| Data extracted from a collection |
-- ==== Sys2Proof/Machine/Core.lean ====
section
/-! DEFINITION. The machine as the host runs it. -/

def Sys2Proof.core : Host.Core := { State := Sys2Proof.Machine.State, Fault := Sys2Proof.Machine.Fault, Refusal := Sys2Proof.Machine.Refusal, step := Sys2Proof.Machine.step, reset := Sys2Proof.Machine.State.reset }
end

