/-- AMO, CAS and AMOM leave one atomic outstanding, with their operands read at issue; a misaligned address faults, and so does
an AMOM whose target or channel cannot be notified (R185, R205-R208). -/
def Obligations.AtomicsBecomeOutstanding : Prop :=
  ∀ (f : Fields) (s : State), Guarded f s → MemoryReady s →
    let opnd : W128 := BitVec.ofNat 128 ((rdT s false f f.typ f.opb).toNat % 2 ^ (8 * f.typ.size))
    (∀ ps, atomicAccess s s.here (baseAddr s f) f.typ.size = .ok ps →
      LeavesOp (.amo f) f s fun o => o.addr = baseAddr s f ∧ o.parts = ps ∧ o.b = opnd ∧ o.dst = regOf f.dst) ∧
    ((f.typ = .q → s.here.waits (pairRegs f.dst true ++ pairRegs f.opb true ++ pairRegs f.opc true) = false) →
      ∀ ps, atomicAccess s s.here (baseAddr3 s f) f.typ.size = .ok ps →
        LeavesOp (.cas f) f s fun o => o.addr = baseAddr3 s f ∧ o.parts = ps ∧ o.b = casValue s f f.opb ∧
          o.c = casValue s f f.opc ∧ o.dst = pairRegs f.dst (f.typ == .q)) ∧
    (let ea := (rd s f f.opa).toNat
     f.imm.toNat / 16 % 16 = 0 → f.imm.toNat % 16 ≠ 15 →
     (f.imm.toNat / 65536 < (ncWord s).toNat ∨ 0xFFFD < f.imm.toNat / 65536) →
      ∀ ps, atomicAccess s s.here ea f.typ.size = .ok ps →
        LeavesOp (.amom f) f s fun o => o.addr = ea ∧ o.parts = ps ∧ o.b = opnd ∧ o.dst = regOf f.dst) ∧
    -- a misaligned one faults
    (baseAddr s f % f.typ.size ≠ 0 → Raises (.amo f) s (addrFault (baseAddr s f) .atomic f.typ.size)) ∧
    ((f.typ = .q → s.here.waits (pairRegs f.dst true ++ pairRegs f.opb true ++ pairRegs f.opc true) = false) →
      baseAddr3 s f % f.typ.size ≠ 0 → Raises (.cas f) s (addrFault (baseAddr3 s f) .atomic f.typ.size)) ∧
    (let ea := (rd s f f.opa).toNat
     f.imm.toNat / 16 % 16 = 0 → f.imm.toNat % 16 ≠ 15 →
     (f.imm.toNat / 65536 < (ncWord s).toNat ∨ 0xFFFD < f.imm.toNat / 65536) →
      ea % f.typ.size ≠ 0 → Raises (.amom f) s (addrFault ea .atomic f.typ.size)) ∧
    -- so does an AMOM that names no core of the context, or channel 15
    (f.imm.toNat / 16 % 16 = 0 →
      f.imm.toNat % 16 = 15 ∨ ((ncWord s).toNat ≤ f.imm.toNat / 65536 ∧ f.imm.toNat / 65536 ≤ 0xFFFD) →
      Raises (.amom f) s { cause := 12, s5 := 0, s6 := BitVec.ofNat 64 (f.imm.toNat / 65536), s7 := f.imm.setWidth 64 })

/-- FENCE and NTDRAIN become outstanding; PREF, op 0x1CE, untyped, with mod 0 or 1, is a hint: it changes
no value, faults never and leaves nothing outstanding; DISCARD leaves one store for every whole 128-byte line of its range, in its
eight granules, and acts on no byte outside those lines; STMAP maps a block of an allowed page to a frame that nothing uses, and STSYNC
unmaps one frame, all frames, or writes one back, which stays mapped (R42, R187, R209-R213, R217, R218). -/
def Obligations.FencesHintsAndFrames : Prop :=
  ∀ (f : Fields) (s : State), Guarded f s → MemoryReady s →
    LeavesOp (.fence f) f s (fun _ => True) ∧ LeavesOp (.ntdrain f) f s (fun _ => True) ∧ Completes (.pref f) f s s ∧
    (Instr.pref f).opcode = 0x1CE ∧ ((Instr.pref f).wf = true → f.typ = .untyped ∧ f.mod.val ≤ 1) ∧
    (let a := baseAddr s f
     let n := (rd s f f.opb).toNat
     storeQueueFull s.here = false → ∀ ps, checkParts s s.here .store 128 (linesIn a n) = .ok ps →
       ∃ u l, Completes (.discard f) f s u ∧ u.here.ops = s.here.ops ++ l ∧ (∀ hi, u.regs s.cur hi = s.regs s.cur hi) ∧
         (∀ o ∈ l, o.ins = .discard f ∧ o.st = .pending ∧ o.parts.length = 8 ∧ ∀ q ∈ o.parts, q.len = 16) ∧
         ∀ b, (∃ o ∈ l, ∃ q ∈ o.parts, q.va ≤ b ∧ b < q.va + q.len) ↔ a ≤ b / 128 * 128 ∧ b / 128 * 128 + 128 ≤ a + n) ∧
    (linesIn (baseAddr s f) (rd s f f.opb).toNat = [] → Completes (.discard f) f s s) ∧
    (let a := (rd s f f.opa).toNat
     let n := (rd s f f.opb).toNat
     ∀ pa x, n < 256 → a % 256 = 0 → a < 0x800000000000 → translate s s.here a = some (pa, x) →
       regionCheck s s.here a .stmap (akWord .load 256) = none → (∀ g ∈ s.here.frames, g.n ≠ n → g.pa ≠ pa) →
       frameBusy s s.here n = false →
       ∃ u g, Completes (.stmap f) f s u ∧ g ∈ u.here.frames ∧ g.n = n ∧ g.va = a ∧ g.pa = pa ∧ g.filled = false ∧ g.dirty = false) ∧
    (let n := (rd s f f.opa).toNat
     (n < 256 → frameStores s.here n = false →
       (f.mod = 0 → ∃ u, Completes (.stsync f) f s u ∧ ∀ g ∈ u.here.frames, g.n ≠ n) ∧
       (f.mod = 2 → ∃ u, Completes (.stsync f) f s u ∧ (∀ g ∈ u.here.frames, g.n = n → g.dirty = false) ∧
         u.here.frames.map (fun g => (g.n, g.va, g.pa)) = s.here.frames.map fun g => (g.n, g.va, g.pa))) ∧
     (f.mod = 1 → (∀ g ∈ s.here.frames, frameStores s.here g.n = false) → ∃ u, Completes (.stsync f) f s u ∧ u.here.frames = []))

| ASSIGNED TASK |
Please copy the data in full, character for character.

| SOLUTION TO THIS PROBLEM |
-- ==== Sys2Proof/Machine/Core.lean ====
section
/-! DEFINITION. The machine as the host runs it. -/

def Sys2Proof.core : Host.Core := { State := Sys2Proof.Machine.State, Fault := Sys2Proof.Machine.Fault, Refusal := Sys2Proof.Machine.Refusal, step := Sys2Proof.Machine.step, reset := Sys2Proof.Machine.State.reset }
end

/-- AMO, CAS and AMOM leave one atomic outstanding, with their operands read at issue; a misaligned address faults, and so does
an AMOM whose target or channel cannot be notified (R185, R205-R208). -/
def Obligations.AtomicsBecomeOutstanding : Prop :=
  ∀ (f : Fields) (s : State), Guarded f s → MemoryReady s →
    let opnd : W128 := BitVec.ofNat 128 ((rdT s false f f.typ f.opb).toNat % 2 ^ (8 * f.typ.size))
    (∀ ps, atomicAccess s s.here (baseAddr s f) f.typ.size = .ok ps →
      LeavesOp (.amo f) f s fun o => o.addr = baseAddr s f ∧ o.parts = ps ∧ o.b = opnd ∧ o.dst = regOf f.dst) ∧
    ((f.typ = .q → s.here.waits (pairRegs f.dst true ++ pairRegs f.opb true ++ pairRegs f.opc true) = false) →
      ∀ ps, atomicAccess s s.here (baseAddr3 s f) f.typ.size = .ok ps →
        LeavesOp (.cas f) f s fun o => o.addr = baseAddr3 s f ∧ o.parts = ps ∧ o.b = casValue s f f.opb ∧
          o.c = casValue s f f.opc ∧ o.dst = pairRegs f.dst (f.typ == .q)) ∧
    (let ea := (rd s f f.opa).toNat
     f.imm.toNat / 16 % 16 = 0 → f.imm.toNat % 16 ≠ 15 →
     (f.imm.toNat / 65536 < (ncWord s).toNat ∨ 0xFFFD < f.imm.toNat / 65536) →
      ∀ ps, atomicAccess s s.here ea f.typ.size = .ok ps →
        LeavesOp (.amom f) f s fun o => o.addr = ea ∧ o.parts = ps ∧ o.b = opnd ∧ o.dst = regOf f.dst) ∧
    -- a misaligned one faults
    (baseAddr s f % f.typ.size ≠ 0 → Raises (.amo f) s (addrFault (baseAddr s f) .atomic f.typ.size)) ∧
    ((f.typ = .q → s.here.waits (pairRegs f.dst true ++ pairRegs f.opb true ++ pairRegs f.opc true) = false) →
      baseAddr3 s f % f.typ.size ≠ 0 → Raises (.cas f) s (addrFault (baseAddr3 s f) .atomic f.typ.size)) ∧
    (let ea := (rd s f f.opa).toNat
     f.imm.toNat / 16 % 16 = 0 → f.imm.toNat % 16 ≠ 15 →
     (f.imm.toNat / 65536 < (ncWord s).toNat ∨ 0xFFFD < f.imm.toNat / 65536) →
      ea % f.typ.size ≠ 0 → Raises (.amom f) s (addrFault ea .atomic f.typ.size)) ∧
    -- so does an AMOM that names no core of the context, or channel 15
    (f.imm.toNat / 16 % 16 = 0 →
      f.imm.toNat % 16 = 15 ∨ ((ncWord s).toNat ≤ f.imm.toNat / 65536 ∧ f.imm.toNat / 65536 ≤ 0xFFFD) →
      Raises (.amom f) s { cause := 12, s5 := 0, s6 := BitVec.ofNat 64 (f.imm.toNat / 65536), s7 := f.imm.setWidth 64 })

/-- FENCE and NTDRAIN become outstanding; PREF, op 0x1CE, untyped, with mod 0 or 1, is a hint: it changes
no value, faults never and leaves nothing outstanding; DISCARD leaves one store for every whole 128-byte line of its range, in its
eight granules, and acts on no byte outside those lines; STMAP maps a block of an allowed page to a frame that nothing uses, and STSYNC
unmaps one frame, all frames, or writes one back, which stays mapped (R42, R187, R209-R213, R217, R218). -/
def Obligations.FencesHintsAndFrames : Prop :=
  ∀ (f : Fields) (s : State), Guarded f s → MemoryReady s →
    LeavesOp (.fence f) f s (fun _ => True) ∧ LeavesOp (.ntdrain f) f s (fun _ => True) ∧ Completes (.pref f) f s s ∧
    (Instr.pref f).opcode = 0x1CE ∧ ((Instr.pref f).wf = true → f.typ = .untyped ∧ f.mod.val ≤ 1) ∧
    (let a := baseAddr s f
     let n := (rd s f f.opb).toNat
     storeQueueFull s.here = false → ∀ ps, checkParts s s.here .store 128 (linesIn a n) = .ok ps →
       ∃ u l, Completes (.discard f) f s u ∧ u.here.ops = s.here.ops ++ l ∧ (∀ hi, u.regs s.cur hi = s.regs s.cur hi) ∧
         (∀ o ∈ l, o.ins = .discard f ∧ o.st = .pending ∧ o.parts.length = 8 ∧ ∀ q ∈ o.parts, q.len = 16) ∧
         ∀ b, (∃ o ∈ l, ∃ q ∈ o.parts, q.va ≤ b ∧ b < q.va + q.len) ↔ a ≤ b / 128 * 128 ∧ b / 128 * 128 + 128 ≤ a + n) ∧
    (linesIn (baseAddr s f) (rd s f f.opb).toNat = [] → Completes (.discard f) f s s) ∧
    (let a := (rd s f f.opa).toNat
     let n := (rd s f f.opb).toNat
     ∀ pa x, n < 256 → a % 256 = 0 → a < 0x800000000000 → translate s s.here a = some (pa, x) →
       regionCheck s s.here a .stmap (akWord .load 256) = none → (∀ g ∈ s.here.frames, g.n ≠ n → g.pa ≠ pa) →
       frameBusy s s.here n = false →
       ∃ u g, Completes (.stmap f) f s u ∧ g ∈ u.here.frames ∧ g.n = n ∧ g.va = a ∧ g.pa = pa ∧ g.filled = false ∧ g.dirty = false) ∧
    (let n := (rd s f f.opa).toNat
     (n < 256 → frameStores s.here n = false →
       (f.mod = 0 → ∃ u, Completes (.stsync f) f s u ∧ ∀ g ∈ u.here.frames, g.n ≠ n) ∧
       (f.mod = 2 → ∃ u, Completes (.stsync f) f s u ∧ (∀ g ∈ u.here.frames, g.n = n → g.dirty = false) ∧
         u.here.frames.map (fun g => (g.n, g.va, g.pa)) = s.here.frames.map fun g => (g.n, g.va, g.pa))) ∧
     (f.mod = 1 → (∀ g ∈ s.here.frames, frameStores s.here g.n = false) → ∃ u, Completes (.stsync f) f s u ∧ u.here.frames = []))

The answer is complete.